___ Source material ___

/-- Rules R122, R123: with the cursor off and the blink in its "on" half, the last row is the glyph's own. -/
theorem test_render_last_row : renderRow Config.default
    { idle.ctl with ddram := [(0, 0x0D)], cgram := [(47, 0x11)], blinkOn := true, blinkPhase := true } 0 0 7 = 0x11 := by
  decide

/-- Vector R2: FONT from 0x410. -/
theorem test_render_font : renderRow Config.default { idle.ctl with ac := 1, ddram := [(0, 0x41)] } 0 0 7 =
    Config.default.font 0x417 := rfl

/-- Rule R76: DATA4 is two write transactions, the high nibble first. -/
theorem test_asm_data4 : (Asm.data4 0x48).events = [.write true 0x40, .write true 0x80] := by decide

/-! ### What the host asks: a placed word runs first after reset, in either width -/

theorem test_placed_word_runs : gives (step (State.reset.withFetchWord 16 0x00C)) (fun t => t.ctl.displayOn) = true := by
  decide

theorem test_placed_word_runs_in_4_bit_mode : gives (step (idle4.withFetchWord 16 0x248)) (fun t =>
    decide (t.ctl.ddram = [(0, 0x48)])) = true := by decide

theorem test_decodeTableWord : decodeTableWord 16 0x241 = some (.dataWrite 0x41) := by decide

/-! ### Witnesses: a state and operands that meet the hypotheses of each statement -/

/-- Each clause at its boundary values. -/
theorem witness_OneLineCorrectionWraps :
    correct .ddram .one 0x50 = 0 ∧ correct .ddram .one (-1) = 0x4F ∧ correct .ddram .one 0 = 0 ∧
      correct .ddram .one 0x4F = 0x4F := by decide

/-- Each clause at its boundary values. -/
theorem witness_TwoLineAndCgramCorrection :
    correct .ddram .two 0 = 0 ∧ correct .ddram .two 0x27 = 0x27 ∧ correct .ddram .two 0x28 = 0x40 ∧
      correct .ddram .two 0x3F = 0x57 ∧ correct .ddram .two 0x40 = 0x40 ∧ correct .ddram .two 0x67 = 0x67 ∧
      correct .ddram .two 0x68 = 0 ∧ correct .ddram .two (-1) = 0x67 ∧ correct .cgram .two 64 = 0 ∧
      correct .cgram .two (-1) = 63 := by decide

/-- The ends of the ring in each mode. -/
theorem witness_UpdateACFollowsTheRing :
    addressValid .ddram .one 0x4F = true ∧ addressValid .ddram .two 0x27 = true ∧ addressValid .ddram .two 0x40 = true ∧
      addressValid .ddram .two 0x67 = true ∧ addressValid .cgram .one 0x3F = true := by decide

theorem witness_UpdateACIsUndoneByTheOppositeMove : idle.ctl.acValid = true := by decide

theorem witness_ShiftDisplayMovesTheEightyPositionRing :
    idle.ctl.dispShift = 0 ∧ 0 < idle.cfg.displayRing ∧ idle.ctl.shiftDisplay 80 .dec = { idle.ctl with dispShift := 79 } := by
  decide

theorem witness_ArmBusyReplacesThePendingDeadline : (idle.armBusy 37).upcoming = .timer .busy 2037 := by decide

theorem witness_CursorDisplayShiftMovesOneOfTwo : idle.Inv := idle_inv

/-- The first command; a command that changes the width; one that changes neither the lines nor the height. -/
theorem witness_FunctionSetAcceptedWritesTheModes :
    idle.ctl.firstCmd = true ∧ DataLen.eight ≠ idle4.ctl.dataLen ∧ LineCount.one = idle4.ctl.numLines ∧
      GlyphHeight.eight = idle4.ctl.glyphH := by decide

/-- Another line count, and another height. -/
theorem witness_FunctionSetRejectedOnlyReports :
    idle4.ctl.firstCmd = false ∧ DataLen.four = idle4.ctl.dataLen ∧ LineCount.two ≠ idle4.ctl.numLines ∧
      GlyphHeight.ten ≠ idle4.ctl.glyphH := by decide

theorem witness_SetCgramAddrSelectsTheBank :
    (idleWith fun c => { c with bank := .cgram }).Inv ∧ idle.ctl.busy = false ∧
      gives (exec (.dataWrite 0x41) (idleWith fun c => { c with bank := .cgram })) (fun t =>
        decide (t.ctl.bank = .cgram) && decide (t.ctl.ddram = [])) = true :=
  ⟨inv_of_check (by decide), by decide, by decide⟩

theorem witness_CommandsIgnoreAndSupersedeBusy :
    (0x38 : Byte) ≠ 0x00 ∧ ∀ x y z, idle.ctl.functionSetRejected x y z = false := by decide

theorem witness_DataWriteStoresAtTheAddressCounter : idle.Inv ∧ idle.ctl.busy = false := ⟨idle_inv, by decide⟩

theorem witness_BusyDataOperationsAreDropped : working.ctl.busy = true := by decide

theorem witness_DataReadReturnsTheCell : idle.Inv ∧ idle.ctl.busy = false ∧ idle.ctl.dataLen = .eight :=
  ⟨idle_inv, by decide⟩

theorem witness_DataReadNibbles :
    idle4.Inv ∧ idle4.ctl.busy = false ∧ idle4.ctl.dataLen = .four ∧ idle4.ctl.phase = .high ∧
      ({ idle4 with ctl := { idle4.ctl with phase := .low } } : State).Inv :=
  ⟨inv_of_check (by decide), by decide, by decide, by decide, inv_of_check (by decide)⟩

theorem witness_StatusReadReturnsBusyAndAddress : idle.ctl.dataLen = .eight := by decide

/-- Each phase. -/
theorem witness_StatusReadNibbles :
    idle4.ctl.dataLen = .four ∧ idle4.ctl.phase = .high ∧
      ({ idle4.ctl with phase := .low } : Controller).phase = .low := by decide

theorem witness_DataReadAfterDataWrite : idle.Inv ∧ idle.ctl.busy = false ∧ idle.ctl.dataLen = .eight :=
  ⟨idle_inv, by decide⟩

___

* [Brief]:
Go through the records and copy each line with "step" in it.

* [Response area]:
theorem test_placed_word_runs : gives (step (State.reset.withFetchWord 16 0x00C)) (fun t => t.ctl.displayOn) = true := by
theorem test_placed_word_runs_in_4_bit_mode : gives (step (idle4.withFetchWord 16 0x248)) (fun t =>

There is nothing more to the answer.